(MATERIAL FOR THIS TASK)

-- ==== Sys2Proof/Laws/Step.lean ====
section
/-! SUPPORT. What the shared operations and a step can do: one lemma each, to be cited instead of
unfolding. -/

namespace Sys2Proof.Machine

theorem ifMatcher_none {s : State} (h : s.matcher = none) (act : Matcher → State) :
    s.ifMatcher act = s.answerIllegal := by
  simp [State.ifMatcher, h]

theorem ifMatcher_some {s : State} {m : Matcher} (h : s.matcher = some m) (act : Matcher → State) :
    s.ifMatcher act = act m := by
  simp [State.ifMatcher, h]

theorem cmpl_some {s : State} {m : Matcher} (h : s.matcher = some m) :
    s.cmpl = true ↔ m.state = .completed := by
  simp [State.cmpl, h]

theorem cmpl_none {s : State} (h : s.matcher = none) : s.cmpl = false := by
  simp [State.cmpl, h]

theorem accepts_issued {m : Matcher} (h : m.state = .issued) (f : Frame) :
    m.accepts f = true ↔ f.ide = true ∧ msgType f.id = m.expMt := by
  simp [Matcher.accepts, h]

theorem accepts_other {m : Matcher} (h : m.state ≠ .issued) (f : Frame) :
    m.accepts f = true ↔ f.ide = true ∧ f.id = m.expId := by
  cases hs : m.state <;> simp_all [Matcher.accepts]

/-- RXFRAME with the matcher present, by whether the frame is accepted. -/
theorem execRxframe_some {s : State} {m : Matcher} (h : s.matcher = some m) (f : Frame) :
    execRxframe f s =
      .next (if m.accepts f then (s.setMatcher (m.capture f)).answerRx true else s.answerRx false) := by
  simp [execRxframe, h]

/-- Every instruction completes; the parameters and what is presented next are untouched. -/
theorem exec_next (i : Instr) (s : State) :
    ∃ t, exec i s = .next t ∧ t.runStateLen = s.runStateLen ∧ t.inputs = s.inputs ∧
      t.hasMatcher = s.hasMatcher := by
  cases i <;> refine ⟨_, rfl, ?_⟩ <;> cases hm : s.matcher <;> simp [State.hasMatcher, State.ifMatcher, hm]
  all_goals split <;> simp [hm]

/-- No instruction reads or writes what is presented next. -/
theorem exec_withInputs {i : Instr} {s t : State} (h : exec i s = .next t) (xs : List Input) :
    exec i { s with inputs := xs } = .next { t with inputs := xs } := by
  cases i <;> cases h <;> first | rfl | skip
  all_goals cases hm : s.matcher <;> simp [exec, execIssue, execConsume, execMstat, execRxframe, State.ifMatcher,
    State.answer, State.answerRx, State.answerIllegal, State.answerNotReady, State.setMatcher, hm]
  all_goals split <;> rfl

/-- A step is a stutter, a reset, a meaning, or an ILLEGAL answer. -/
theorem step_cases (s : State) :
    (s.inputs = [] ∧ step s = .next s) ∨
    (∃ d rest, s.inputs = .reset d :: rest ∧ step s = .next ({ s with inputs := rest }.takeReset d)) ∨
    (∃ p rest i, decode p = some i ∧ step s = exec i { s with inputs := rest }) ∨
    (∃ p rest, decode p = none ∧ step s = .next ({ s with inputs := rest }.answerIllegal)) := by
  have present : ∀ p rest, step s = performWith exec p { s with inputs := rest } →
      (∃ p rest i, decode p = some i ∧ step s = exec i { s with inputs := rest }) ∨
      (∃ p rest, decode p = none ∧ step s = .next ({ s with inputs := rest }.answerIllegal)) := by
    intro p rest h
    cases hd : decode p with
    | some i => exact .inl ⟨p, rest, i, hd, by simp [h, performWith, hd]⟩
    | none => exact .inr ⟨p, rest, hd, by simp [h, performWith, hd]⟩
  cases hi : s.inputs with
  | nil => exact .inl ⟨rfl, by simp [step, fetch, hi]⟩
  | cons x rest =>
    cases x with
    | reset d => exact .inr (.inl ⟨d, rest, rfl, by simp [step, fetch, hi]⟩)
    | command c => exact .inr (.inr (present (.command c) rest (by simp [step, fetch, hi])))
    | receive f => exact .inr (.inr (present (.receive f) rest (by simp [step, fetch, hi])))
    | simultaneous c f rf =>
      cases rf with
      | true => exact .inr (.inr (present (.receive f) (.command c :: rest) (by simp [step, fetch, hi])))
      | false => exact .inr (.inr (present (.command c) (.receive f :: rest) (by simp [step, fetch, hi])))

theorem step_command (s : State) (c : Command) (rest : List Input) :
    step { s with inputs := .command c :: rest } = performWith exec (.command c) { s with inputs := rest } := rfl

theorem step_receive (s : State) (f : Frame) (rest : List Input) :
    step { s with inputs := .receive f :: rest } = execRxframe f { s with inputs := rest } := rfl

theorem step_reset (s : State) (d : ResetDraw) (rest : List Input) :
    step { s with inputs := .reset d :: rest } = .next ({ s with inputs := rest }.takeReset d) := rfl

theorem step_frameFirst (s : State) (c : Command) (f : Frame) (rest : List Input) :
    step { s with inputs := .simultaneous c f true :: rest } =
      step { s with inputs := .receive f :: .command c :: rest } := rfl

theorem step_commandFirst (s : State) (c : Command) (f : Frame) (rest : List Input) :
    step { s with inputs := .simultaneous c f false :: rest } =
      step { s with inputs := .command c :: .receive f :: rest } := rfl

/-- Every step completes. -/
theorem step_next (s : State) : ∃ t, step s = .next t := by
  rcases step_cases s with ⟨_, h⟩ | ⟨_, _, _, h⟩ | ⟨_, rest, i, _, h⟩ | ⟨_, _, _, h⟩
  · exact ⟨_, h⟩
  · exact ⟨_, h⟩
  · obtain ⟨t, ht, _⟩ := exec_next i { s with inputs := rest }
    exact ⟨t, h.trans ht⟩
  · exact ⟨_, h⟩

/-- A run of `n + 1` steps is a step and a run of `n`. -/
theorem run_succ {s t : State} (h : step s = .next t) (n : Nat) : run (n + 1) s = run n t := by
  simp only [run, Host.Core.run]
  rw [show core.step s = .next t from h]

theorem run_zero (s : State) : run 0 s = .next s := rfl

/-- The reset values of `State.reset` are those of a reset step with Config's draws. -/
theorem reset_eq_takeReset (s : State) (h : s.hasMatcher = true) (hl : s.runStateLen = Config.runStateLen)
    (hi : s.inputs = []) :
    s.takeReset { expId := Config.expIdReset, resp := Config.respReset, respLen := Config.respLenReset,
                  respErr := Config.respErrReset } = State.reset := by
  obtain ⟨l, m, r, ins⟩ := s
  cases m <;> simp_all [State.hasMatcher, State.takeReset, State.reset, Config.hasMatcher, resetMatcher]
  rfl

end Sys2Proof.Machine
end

(End MATERIAL FOR THIS TASK)

- _WORK INSTRUCTIONS_: Every record above is to be copied out exactly.

- _RESPONSE AREA_:
-- ==== Sys2Proof/Laws/Step.lean ====
section
/-! SUPPORT. What the shared operations and a step can do: one lemma each, to be cited instead of
unfolding. -/

namespace Sys2Proof.Machine

theorem ifMatcher_none {s : State} (h : s.matcher = none) (act : Matcher → State) :
    s.ifMatcher act = s.answerIllegal := by
  simp [State.ifMatcher, h]

theorem ifMatcher_some {s : State} {m : Matcher} (h : s.matcher = some m) (act : Matcher → State) :
    s.ifMatcher act = act m := by
  simp [State.ifMatcher, h]

theorem cmpl_some {s : State} {m : Matcher} (h : s.matcher = some m) :
    s.cmpl = true ↔ m.state = .completed := by
  simp [State.cmpl, h]

theorem cmpl_none {s : State} (h : s.matcher = none) : s.cmpl = false := by
  simp [State.cmpl, h]

theorem accepts_issued {m : Matcher} (h : m.state = .issued) (f : Frame) :
    m.accepts f = true ↔ f.ide = true ∧ msgType f.id = m.expMt := by
  simp [Matcher.accepts, h]

theorem accepts_other {m : Matcher} (h : m.state ≠ .issued) (f : Frame) :
    m.accepts f = true ↔ f.ide = true ∧ f.id = m.expId := by
  cases hs : m.state <;> simp_all [Matcher.accepts]

/-- RXFRAME with the matcher present, by whether the frame is accepted. -/
theorem execRxframe_some {s : State} {m : Matcher} (h : s.matcher = some m) (f : Frame) :
    execRxframe f s =
      .next (if m.accepts f then (s.setMatcher (m.capture f)).answerRx true else s.answerRx false) := by
  simp [execRxframe, h]

/-- Every instruction completes; the parameters and what is presented next are untouched. -/
theorem exec_next (i : Instr) (s : State) :
    ∃ t, exec i s = .next t ∧ t.runStateLen = s.runStateLen ∧ t.inputs = s.inputs ∧
      t.hasMatcher = s.hasMatcher := by
  cases i <;> refine ⟨_, rfl, ?_⟩ <;> cases hm : s.matcher <;> simp [State.hasMatcher, State.ifMatcher, hm]
  all_goals split <;> simp [hm]

/-- No instruction reads or writes what is presented next. -/
theorem exec_withInputs {i : Instr} {s t : State} (h : exec i s = .next t) (xs : List Input) :
    exec i { s with inputs := xs } = .next { t with inputs := xs } := by
  cases i <;> cases h <;> first | rfl | skip
  all_goals cases hm : s.matcher <;> simp [exec, execIssue, execConsume, execMstat, execRxframe, State.ifMatcher,
    State.answer, State.answerRx, State.answerIllegal, State.answerNotReady, State.setMatcher, hm]
  all_goals split <;> rfl

/-- A step is a stutter, a reset, a meaning, or an ILLEGAL answer. -/
theorem step_cases (s : State) :
    (s.inputs = [] ∧ step s = .next s) ∨
    (∃ d rest, s.inputs = .reset d :: rest ∧ step s = .next ({ s with inputs := rest }.takeReset d)) ∨
    (∃ p rest i, decode p = some i ∧ step s = exec i { s with inputs := rest }) ∨
    (∃ p rest, decode p = none ∧ step s = .next ({ s with inputs := rest }.answerIllegal)) := by
  have present : ∀ p rest, step s = performWith exec p { s with inputs := rest } →
      (∃ p rest i, decode p = some i ∧ step s = exec i { s with inputs := rest }) ∨
      (∃ p rest, decode p = none ∧ step s = .next ({ s with inputs := rest }.answerIllegal)) := by
    intro p rest h
    cases hd : decode p with
    | some i => exact .inl ⟨p, rest, i, hd, by simp [h, performWith, hd]⟩
    | none => exact .inr ⟨p, rest, hd, by simp [h, performWith, hd]⟩
  cases hi : s.inputs with
  | nil => exact .inl ⟨rfl, by simp [step, fetch, hi]⟩
  | cons x rest =>
    cases x with
    | reset d => exact .inr (.inl ⟨d, rest, rfl, by simp [step, fetch, hi]⟩)
    | command c => exact .inr (.inr (present (.command c) rest (by simp [step, fetch, hi])))
    | receive f => exact .inr (.inr (present (.receive f) rest (by simp [step, fetch, hi])))
    | simultaneous c f rf =>
      cases rf with
      | true => exact .inr (.inr (present (.receive f) (.command c :: rest) (by simp [step, fetch, hi])))
      | false => exact .inr (.inr (present (.command c) (.receive f :: rest) (by simp [step, fetch, hi])))

theorem step_command (s : State) (c : Command) (rest : List Input) :
    step { s with inputs := .command c :: rest } = performWith exec (.command c) { s with inputs := rest } := rfl

theorem step_receive (s : State) (f : Frame) (rest : List Input) :
    step { s with inputs := .receive f :: rest } = execRxframe f { s with inputs := rest } := rfl

theorem step_reset (s : State) (d : ResetDraw) (rest : List Input) :
    step { s with inputs := .reset d :: rest } = .next ({ s with inputs := rest }.takeReset d) := rfl

theorem step_frameFirst (s : State) (c : Command) (f : Frame) (rest : List Input) :
    step { s with inputs := .simultaneous c f true :: rest } =
      step { s with inputs := .receive f :: .command c :: rest } := rfl

theorem step_commandFirst (s : State) (c : Command) (f : Frame) (rest : List Input) :
    step { s with inputs := .simultaneous c f false :: rest } =
      step { s with inputs := .command c :: .receive f :: rest } := rfl

/-- Every step completes. -/
theorem step_next (s : State) : ∃ t, step s = .next t := by
  rcases step_cases s with ⟨_, h⟩ | ⟨_, _, _, h⟩ | ⟨_, rest, i, _, h⟩ | ⟨_, _, _, h⟩
  · exact ⟨_, h⟩
  · exact ⟨_, h⟩
  · obtain ⟨t, ht, _⟩ := exec_next i { s with inputs := rest }
    exact ⟨t, h.trans ht⟩
  · exact ⟨_, h⟩

/-- A run of `n + 1` steps is a step and a run of `n`. -/
theorem run_succ {s t : State} (h : step s = .next t) (n : Nat) : run (n + 1) s = run n t := by
  simp only [run, Host.Core.run]
  rw [show core.step s = .next t from h]

theorem run_zero (s : State) : run 0 s = .next s := rfl

/-- The reset values of `State.reset` are those of a reset step with Config's draws. -/
theorem reset_eq_takeReset (s : State) (h : s.hasMatcher = true) (hl : s.runStateLen = Config.runStateLen)
    (hi : s.inputs = []) :
    s.takeReset { expId := Config.expIdReset, resp := Config.respReset, respLen := Config.respLenReset,
                  respErr := Config.respErrReset } = State.reset := by
  obtain ⟨l, m, r, ins⟩ := s
  cases m <;> simp_all [State.hasMatcher, State.takeReset, State.reset, Config.hasMatcher, resetMatcher]
  rfl

end Sys2Proof.Machine
end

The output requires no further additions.